(Items from a data source)
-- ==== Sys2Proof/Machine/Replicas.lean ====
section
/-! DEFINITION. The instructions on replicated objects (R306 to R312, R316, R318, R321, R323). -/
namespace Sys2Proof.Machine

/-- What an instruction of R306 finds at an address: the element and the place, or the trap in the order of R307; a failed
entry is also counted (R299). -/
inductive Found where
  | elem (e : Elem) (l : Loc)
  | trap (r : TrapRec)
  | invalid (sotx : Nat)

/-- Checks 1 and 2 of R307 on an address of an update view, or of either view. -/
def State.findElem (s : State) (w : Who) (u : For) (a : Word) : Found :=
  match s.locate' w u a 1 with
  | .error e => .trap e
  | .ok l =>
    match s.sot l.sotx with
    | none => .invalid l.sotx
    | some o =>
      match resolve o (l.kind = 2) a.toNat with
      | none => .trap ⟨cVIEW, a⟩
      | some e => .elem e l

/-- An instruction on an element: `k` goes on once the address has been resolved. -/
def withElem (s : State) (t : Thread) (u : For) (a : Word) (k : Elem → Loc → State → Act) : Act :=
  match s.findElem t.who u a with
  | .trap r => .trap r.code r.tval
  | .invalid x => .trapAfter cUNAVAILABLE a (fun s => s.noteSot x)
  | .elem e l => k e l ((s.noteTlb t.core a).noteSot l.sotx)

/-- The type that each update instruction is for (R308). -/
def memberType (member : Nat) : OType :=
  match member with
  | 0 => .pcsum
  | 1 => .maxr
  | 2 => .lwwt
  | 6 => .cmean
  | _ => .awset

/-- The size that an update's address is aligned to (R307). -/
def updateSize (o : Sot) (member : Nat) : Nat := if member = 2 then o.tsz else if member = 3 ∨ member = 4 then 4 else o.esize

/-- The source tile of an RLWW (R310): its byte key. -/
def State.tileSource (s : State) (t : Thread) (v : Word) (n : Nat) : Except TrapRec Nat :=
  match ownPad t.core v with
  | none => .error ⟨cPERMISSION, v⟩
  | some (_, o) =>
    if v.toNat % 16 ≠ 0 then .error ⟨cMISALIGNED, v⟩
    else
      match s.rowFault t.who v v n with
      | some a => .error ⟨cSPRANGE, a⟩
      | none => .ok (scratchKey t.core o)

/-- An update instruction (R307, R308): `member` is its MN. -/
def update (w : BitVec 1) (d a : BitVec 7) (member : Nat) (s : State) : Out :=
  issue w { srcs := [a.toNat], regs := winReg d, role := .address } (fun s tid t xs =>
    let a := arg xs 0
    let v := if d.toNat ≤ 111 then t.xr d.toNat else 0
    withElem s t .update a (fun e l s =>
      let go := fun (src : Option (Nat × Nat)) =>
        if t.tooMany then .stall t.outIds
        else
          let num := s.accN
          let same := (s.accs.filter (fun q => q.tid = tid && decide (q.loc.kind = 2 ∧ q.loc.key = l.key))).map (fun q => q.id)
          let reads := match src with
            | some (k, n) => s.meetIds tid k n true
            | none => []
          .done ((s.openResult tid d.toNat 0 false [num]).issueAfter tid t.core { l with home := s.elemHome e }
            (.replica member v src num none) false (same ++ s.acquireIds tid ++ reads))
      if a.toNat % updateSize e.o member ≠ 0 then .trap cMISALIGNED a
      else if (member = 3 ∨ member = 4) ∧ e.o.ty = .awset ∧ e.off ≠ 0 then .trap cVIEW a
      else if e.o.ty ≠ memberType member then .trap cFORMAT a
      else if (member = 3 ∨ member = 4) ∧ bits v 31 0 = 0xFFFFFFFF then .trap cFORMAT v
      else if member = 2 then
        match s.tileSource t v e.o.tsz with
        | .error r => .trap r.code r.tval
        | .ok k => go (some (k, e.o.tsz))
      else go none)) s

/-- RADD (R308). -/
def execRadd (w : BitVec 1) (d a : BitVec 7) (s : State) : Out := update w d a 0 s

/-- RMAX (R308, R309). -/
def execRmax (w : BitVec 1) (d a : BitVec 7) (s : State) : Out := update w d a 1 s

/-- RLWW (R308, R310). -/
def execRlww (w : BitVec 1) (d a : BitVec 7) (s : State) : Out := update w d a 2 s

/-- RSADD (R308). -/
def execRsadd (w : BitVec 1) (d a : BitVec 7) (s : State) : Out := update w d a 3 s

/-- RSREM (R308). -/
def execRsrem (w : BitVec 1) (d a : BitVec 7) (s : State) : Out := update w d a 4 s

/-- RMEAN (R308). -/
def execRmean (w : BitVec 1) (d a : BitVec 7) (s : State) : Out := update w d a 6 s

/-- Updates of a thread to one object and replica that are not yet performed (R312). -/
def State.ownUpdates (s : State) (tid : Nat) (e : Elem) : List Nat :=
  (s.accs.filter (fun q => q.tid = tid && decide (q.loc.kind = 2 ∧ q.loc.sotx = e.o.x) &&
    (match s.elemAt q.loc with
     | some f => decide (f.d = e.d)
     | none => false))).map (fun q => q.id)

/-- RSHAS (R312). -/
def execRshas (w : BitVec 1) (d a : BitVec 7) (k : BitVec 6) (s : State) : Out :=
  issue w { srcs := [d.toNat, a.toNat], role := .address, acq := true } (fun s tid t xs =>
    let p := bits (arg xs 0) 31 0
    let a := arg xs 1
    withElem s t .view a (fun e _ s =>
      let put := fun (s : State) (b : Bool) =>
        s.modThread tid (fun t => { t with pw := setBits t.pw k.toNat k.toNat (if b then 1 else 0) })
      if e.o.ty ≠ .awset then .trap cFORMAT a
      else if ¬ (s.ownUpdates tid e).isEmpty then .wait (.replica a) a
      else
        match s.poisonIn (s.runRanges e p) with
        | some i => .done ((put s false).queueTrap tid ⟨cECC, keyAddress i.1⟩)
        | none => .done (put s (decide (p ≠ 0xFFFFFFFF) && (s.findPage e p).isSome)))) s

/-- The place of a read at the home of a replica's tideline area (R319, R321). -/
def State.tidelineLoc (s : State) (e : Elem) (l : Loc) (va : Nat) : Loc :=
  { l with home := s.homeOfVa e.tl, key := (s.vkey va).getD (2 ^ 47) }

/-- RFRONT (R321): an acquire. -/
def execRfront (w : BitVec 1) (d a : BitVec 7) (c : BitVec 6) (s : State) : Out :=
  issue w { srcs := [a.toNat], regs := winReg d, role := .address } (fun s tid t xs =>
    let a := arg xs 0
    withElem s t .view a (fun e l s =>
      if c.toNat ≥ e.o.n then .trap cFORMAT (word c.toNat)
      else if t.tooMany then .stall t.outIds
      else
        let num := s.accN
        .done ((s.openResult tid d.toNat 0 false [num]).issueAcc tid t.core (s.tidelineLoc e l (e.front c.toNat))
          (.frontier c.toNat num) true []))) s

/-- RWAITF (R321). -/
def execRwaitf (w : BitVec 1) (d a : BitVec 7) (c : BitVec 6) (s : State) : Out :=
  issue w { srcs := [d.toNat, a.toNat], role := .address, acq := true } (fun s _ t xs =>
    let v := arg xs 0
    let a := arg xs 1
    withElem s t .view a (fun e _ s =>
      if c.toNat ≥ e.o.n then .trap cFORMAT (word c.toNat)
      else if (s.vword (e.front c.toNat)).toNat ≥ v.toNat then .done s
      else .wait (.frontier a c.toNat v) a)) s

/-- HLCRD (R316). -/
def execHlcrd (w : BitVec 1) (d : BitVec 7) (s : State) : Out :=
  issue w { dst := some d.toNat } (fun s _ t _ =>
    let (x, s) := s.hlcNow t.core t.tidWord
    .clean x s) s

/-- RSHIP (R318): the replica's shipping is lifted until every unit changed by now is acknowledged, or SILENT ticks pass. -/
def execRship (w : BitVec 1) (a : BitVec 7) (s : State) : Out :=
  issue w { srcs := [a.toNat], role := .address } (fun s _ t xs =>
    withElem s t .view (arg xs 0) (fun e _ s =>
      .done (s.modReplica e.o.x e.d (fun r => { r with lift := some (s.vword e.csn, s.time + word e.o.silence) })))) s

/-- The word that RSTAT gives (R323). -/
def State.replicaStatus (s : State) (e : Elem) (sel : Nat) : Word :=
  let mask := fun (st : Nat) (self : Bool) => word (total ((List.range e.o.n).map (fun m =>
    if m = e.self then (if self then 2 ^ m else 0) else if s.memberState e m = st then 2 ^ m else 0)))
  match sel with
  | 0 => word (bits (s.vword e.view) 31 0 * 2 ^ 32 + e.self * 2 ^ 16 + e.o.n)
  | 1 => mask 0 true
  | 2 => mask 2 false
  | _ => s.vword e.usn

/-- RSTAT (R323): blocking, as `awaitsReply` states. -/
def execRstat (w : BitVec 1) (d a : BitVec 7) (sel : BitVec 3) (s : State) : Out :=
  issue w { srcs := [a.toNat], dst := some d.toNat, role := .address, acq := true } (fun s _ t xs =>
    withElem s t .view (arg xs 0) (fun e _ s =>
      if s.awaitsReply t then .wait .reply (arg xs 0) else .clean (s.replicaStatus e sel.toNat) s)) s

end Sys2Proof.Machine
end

[Exercise prompt]
From the records above, copy only the lines starting with the line that holds "none => .trap ⟨cVIEW, a⟩" and going on through the line that holds "t.core a).noteSot l.sotx)", exactly as written.

[Result for this exercise]
      | none => .trap ⟨cVIEW, a⟩
      | some e => .elem e l

/-- An instruction on an element: `k` goes on once the address has been resolved. -/
def withElem (s : State) (t : Thread) (u : For) (a : Word) (k : Elem → Loc → State → Act) : Act :=
  match s.findElem t.who u a with
  | .trap r => .trap r.code r.tval
  | .invalid x => .trapAfter cUNAVAILABLE a (fun s => s.noteSot x)
  | .elem e l => k e l ((s.noteTlb t.core a).noteSot l.sotx)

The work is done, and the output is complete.